Baboon Syndrome: Antibiotic Causes A Baboon-Like Reaction


Antibiotics have become an essential part of our life. Be it a sore throat, fever, diarrhea, or cough, an antibiotic prescribed by a physician cures it all. It is no secret that there are certain documented side effects that can ensue while one is taking these medications. This is a case of an extremely rare complication that can occur due to Penicillin.

A 40-year-old man from the United Kingdom was diagnosed with tonsillitis. He had been prescribed a strict treatment regimen with Penicillin. A few days later, he presented with an unusual rash on his armpits, groin, and buttocks. The name Baboon Syndrome was coined because of the resemblance of the rash on the buttock to a Baboon’s behind!

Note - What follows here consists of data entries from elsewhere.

-- ==== Sys2Proof/Machine/Gcm.lean ====
section
/-! DEFINITION. `cp.gcm` (R248 to R250, R402), the landing of a beat (R229, R232), and stopping the commands
of a context for a save (R238). -/
namespace Sys2Proof.Machine

/-! ## `cp.gcm` -/

/-- The fields of a `cp.gcm` block (R248). -/
structure GcmCmd where
  src : W64
  dst : W64
  len : Nat
  stream : Nat
  ivid : Nat
  ctr : Nat
  tag : W64

def GcmCmd.of (b : List Byte) : GcmCmd where
  src := BitVec.ofNat 64 (leAt b 0 8)
  dst := BitVec.ofNat 64 (leAt b 8 8)
  len := leAt b 16 4
  stream := leAt b 20 1 % 8
  ivid := leAt b 24 4
  ctr := leAt b 28 8
  tag := BitVec.ofNat 64 (leAt b 40 8)

/-- The stream a command names. -/
def State.streamOf (s : State) (c : Cmd) : Stream := (s.func c.fn).streams.getD (GcmCmd.of c.block).stream ⟨false, 0, 0, 0⟩

/-- The IV (R248). -/
def GcmCmd.iv (g : GcmCmd) : BitVec 96 := BitVec.ofNat 96 (g.ivid * 2 ^ 64 + g.ctr)

/-- The tag of the ciphertext a command has taken, as bytes. -/
def Cmd.tagOf (c : Cmd) (key : BitVec 256) : List Byte := gcmTag key (GcmCmd.of c.block).iv [] (c.block.drop 64)

/-- How the pages of a range are translated, and what each gives (R249). -/
def State.gcmPages (s : State) (die : Nat) (c : Cmd) (p : W64) (n : Nat) (need : Need) : State × List Rs :=
  (pagesOf p 0 n).foldl (fun a o => let (s, r) := a.1.engSeg die c p o 1 need; (s, a.2 ++ [r])) (s, [])

/-- Whether every page of a range is device DRAM of the function with an attribute of a list (R249). -/
def State.gcmAttrs (s : State) (die : Nat) (c : Cmd) (p : W64) (n : Nat) (ok : Nat → Bool) : Bool :=
  bits p.toNat 63 60 == 0 && (pagesOf p 0 n).all (fun o =>
    match s.walk die c.fn (p.toNat % 2 ^ 48 + o) with
    | (_, .inr l) => !l.entry.host && s.chanSlice (chanOf l.entry.pa) == c.fn && ok l.entry.attr
    | _ => false)

/-- The checks of R249 before the counter check: none while a translation waits, or the status. A page whose walk meets a
poisoned or LOST table sector ends it POISON (R232, notes/assumptions/60.md). -/
def State.gcmCheck (s : State) (die : Nat) (c : Cmd) : State × Option (Option Nat) :=
  let g := GcmCmd.of c.block
  if !(s.streamOf c).valid then (s, some (some 8)) else
  let (s, p1) := s.gcmPages die c g.src g.len { r := true }
  let (s, p2) := s.gcmPages die c g.dst g.len { w := true }
  let (s, p3) := s.gcmPages die c g.tag 16 (if c.mode then { w := true } else { r := true })
  let ps := p1 ++ p2 ++ p3
  let st (x : Stop) : Nat := engStatus c.op x.code
  let fails (v : Nat) : Bool := ps.any (fun p => match p with | .stop x | .refused x => st x == v | _ => false)
  (s,
  if ps.any (fun p => match p with | .wait => true | .place l _ _ => s.homeHeld l | _ => false) then none
  else if fails 2 then some (some 2)
  else if fails 4 then some (some 4)
  else if fails 3 || ps.any (fun p => match p with | .place l _ f => isDram l && !s.chanServes f (chanOf l) | _ => false) then some (some 3)
  else if ps.any (fun p => match p with | .stop _ | .refused _ => true | _ => false) then some (some 8)
  else if !(if c.mode then s.gcmAttrs die c g.src g.len (fun a => a == 1 || a == 2) else s.gcmAttrs die c g.dst g.len (· == 2)) then
    some (some 8)
  else some none)

/-- The DRAM sectors of n bytes of a pointer. -/
def State.gcmSectors (s : State) (die : Nat) (c : Cmd) (p : W64) (n : Nat) : List Nat :=
  match s.engSegs die c p 0 n { w := true, quiet := true } with
  | (_, .ok ls) => (ls.filter (fun g => isDram g.loc)).flatMap (fun g => sectorsOf g.loc g.n)
  | _ => []

/-- The command an engine holds. -/
def State.cmdAt (s : State) (die eng : Nat) : Option Cmd :=
  (tget (s.die die).engines eng).bind (fun l => l.cmd.bind (fun i => (s.die die).queue.find? (fun c => c.id == i)))

/-- What an engine does once its command has ended: the function's next command, or the end of the lease. -/
def State.engGoOn (s : State) (die eng : Nat) : State := s.engNext die eng ((s.die die).queue.length + 1)

/-- GCM_COUNTER_CHECK (R249): the checks, the counter, and a decrypt's poisoning of its destination (R250). -/
def execGcmCounterCheck (die eng : Nat) (s : State) : Res :=
  .next (match s.cmdAt die eng with
    | none => s
    | some c =>
      if c.op != 0xC3 || !c.started || c.checked || c.cancel || !s.fnLive c.fn || s.gcmWaits die c then s
      else
        match s.gcmCheck die c with
        | (s, none) => s
        | (s, some (some x)) => (s.cmdEnd die c x).engGoOn die eng
        | (s, some none) =>
          let g := GcmCmd.of c.block
          let t := s.streamOf c
          if g.ivid != t.sid.toNat || g.ctr ≤ t.last.toNat then (s.cmdEnd die c 6).engGoOn die eng
          else
            let s := s.setFunc c.fn (fun f => { f with streams := f.streams.modify g.stream (fun t => { t with last := BitVec.ofNat 64 g.ctr }) })
            let marks := if c.mode then [] else s.gcmSectors die c g.dst g.len
            let s := marks.foldl (fun s p => if s.poison.contains p then s else { s with poison := p :: s.poison }) s
            s.putCmd die { c with checked := true, marks := marks })

/-- Decrypts or encrypts and lands the next beat of a checked `cp.gcm` (R250). -/
def State.beatGcm (s : State) (die : Nat) (c : Cmd) : State × Eg (Puts × Nat × List Byte) :=
  let g := GcmCmd.of c.block
  let n := min 256 (c.nominal - c.landed)
  match s.engRead die c g.src c.landed n with
  | (s, .ok bs) =>
    let out := gcmXor (s.streamOf c).key g.iv c.landed bs
    match s.engAim die c g.dst c.landed out with
    | (s, .ok ps) => (s, .ok (ps, n, if c.mode then out else bs))
    | (s, .bad x) => (s, .bad x)
    | (s, .wait) => (s, .wait)
  | (s, .bad x) => (s, .bad x)
  | (s, .wait) => (s, .wait)

/-- GCM_TAG_VERIFY (R250): an encrypt writes its tag; a decrypt commits by clearing the poison of its whole
destination, which makes its granules dirty (R408), or ends GCM_TAG. -/
def execGcmTagVerify (die eng : Nat) (s : State) : Res :=
  .next (match s.cmdAt die eng with
    | none => s
    | some c =>
      if c.op != 0xC3 || !c.checked || c.cancel || c.landed < c.nominal || !s.fnLive c.fn then s
      else
        let g := GcmCmd.of c.block
        let tag := c.tagOf (s.streamOf c).key
        if c.mode then
          match s.engAim die c g.tag 0 tag with
          | (s, .ok ps) => ((s.engPuts die c false ps).cmdEnd die c 0).engGoOn die eng
          | (s, .bad x) => (s.cmdEnd die c x).engGoOn die eng
          | (s, .wait) => s
        else
          match s.engRead die c g.tag 0 16 with
          | (s, .ok bs) =>
            if bs == tag then
              ((c.marks.foldl (fun (s : State) p => s.touch (32 * p) 32) { s with poison := s.poison.filter (fun p => !c.marks.contains p) }).cmdEnd die c 0).engGoOn die eng
            else (s.cmdEnd die c 5).engGoOn die eng
          | (s, .bad x) => (s.cmdEnd die c x).engGoOn die eng
          | (s, .wait) => s)

/-! ## The landing of a beat -/

/-- Notes that the command of an engine has landed a beat in its lease (R236). -/
def State.beaten (s : State) (die eng : Nat) : State :=
  s.setDie die (fun d => match tget d.engines eng with
    | some l => { d with engines := tset d.engines eng { l with beat := true } }
    | none => d)

/-- Counts a landed beat: the command's prefix, its barrier, and its end after the last one. -/
def State.landed (s : State) (die eng : Nat) (c : Cmd) (n : Nat) : State :=
  let s := s.beaten die eng
  match (s.die die).queue.find? (fun q => q.id == c.id) with
  | none => s
  | some q =>
    let q := { q with landed := q.landed + n }
    let s := s.putCmd die q
    let s := if q.nb || q.node.isSome then s else s.barLand q.cx q.bar n (q.wids.map (fun i => (i, Path.copy)))
    if q.landed == q.nominal then (s.cmdEnd die q 0).engGoOn die eng else s

/-- BEAT_LAND (R229, R232): the next beat of the command an engine holds. A command that waits to be started is
started, a cancelled one ends. -/
def execBeatLand (die eng : Nat) (s : State) : Res :=
  .next (match s.cmdAt die eng with
    | none => s.engGoOn die eng
    | some c =>
      if !(s.fnRuns c.fn || (c.op == 0xC3 && s.fnLive c.fn)) || s.cmdStops c then s
      else if c.cancel then
        match s.cmdEndDescribed die c 1 with
        | (s, true) => s.engGoOn die eng
        | (s, false) => s
      else if !c.started then (s.cmdStart die c).engGoOn die eng
      else if c.op == 0xC3 then
        if !c.checked || c.landed == c.nominal then s
        else
          match s.beatGcm die c with
          | (s, .ok (ps, n, ct)) =>
            let s := (s.engPuts die c (!c.mode) ps).beaten die eng
            s.setDie die (fun d => { d with queue := d.queue.map (fun q =>
              if q.id == c.id then { q with landed := q.landed + n, block := q.block ++ ct } else q) })
          | (s, .bad x) => (s.cmdEnd die c x).engGoOn die eng
          | (s, .wait) => s
      else
        match (match c.op with | 0xC0 => s.beatL die c | 0xC1 => s.beatT die c | _ => s.beatG die c) with
        | (s, .ok (ps, n)) => (s.engPuts die c false ps).landed die eng c n
        | (s, .bad x) => (s.cmdEnd die c x).engGoOn die eng
        | (s, .wait) => s)

end Sys2Proof.Machine
end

An unusual rash: The back story

He initially presented with a sore throat and fever and was started on oral Penicillin. Soon after, it became difficult for him to swallow due to the progressive enlargement of the tonsils.

Owing to this difficulty, he presented to the ER. He was switched to IV Benzylpenicillin by the Emergency Doctor on duty, along with a single shot of IV Dexamethasone, a steroid injection.

The following day, he developed the rash, which progressively worsened. Thankfully though, his Tonsillitis was going away.

Inspection of the rash: Dangerous or curable?

The doctors had 2 differentials in mind: a severe drug reaction or Necrotizing Fasciitis, which is a life-threatening condition caused by a flesh-eating bacterium and warrants immediate intervention. The patient was switched to a non-penicillin antibiotic and a sample of his skin was sent for culture.

Rash no more: A sigh of relief

Fortunately, the culture came out negative, and the dangerous differential was ruled out. The rash was then treated as an adverse reaction to Penicillin.

“It’s not a very common condition. For unknown reasons, it’s more prevalent in males, and usually seen in postpubescent people.”

Dr. Andreas Bircher, Dermatologist at University Hospital of Basel, Switzerland

The patient was admitted to the hospital and was switched to oral and topical steroids to treat the rash. He was discharged in 11 days, with complete recovery.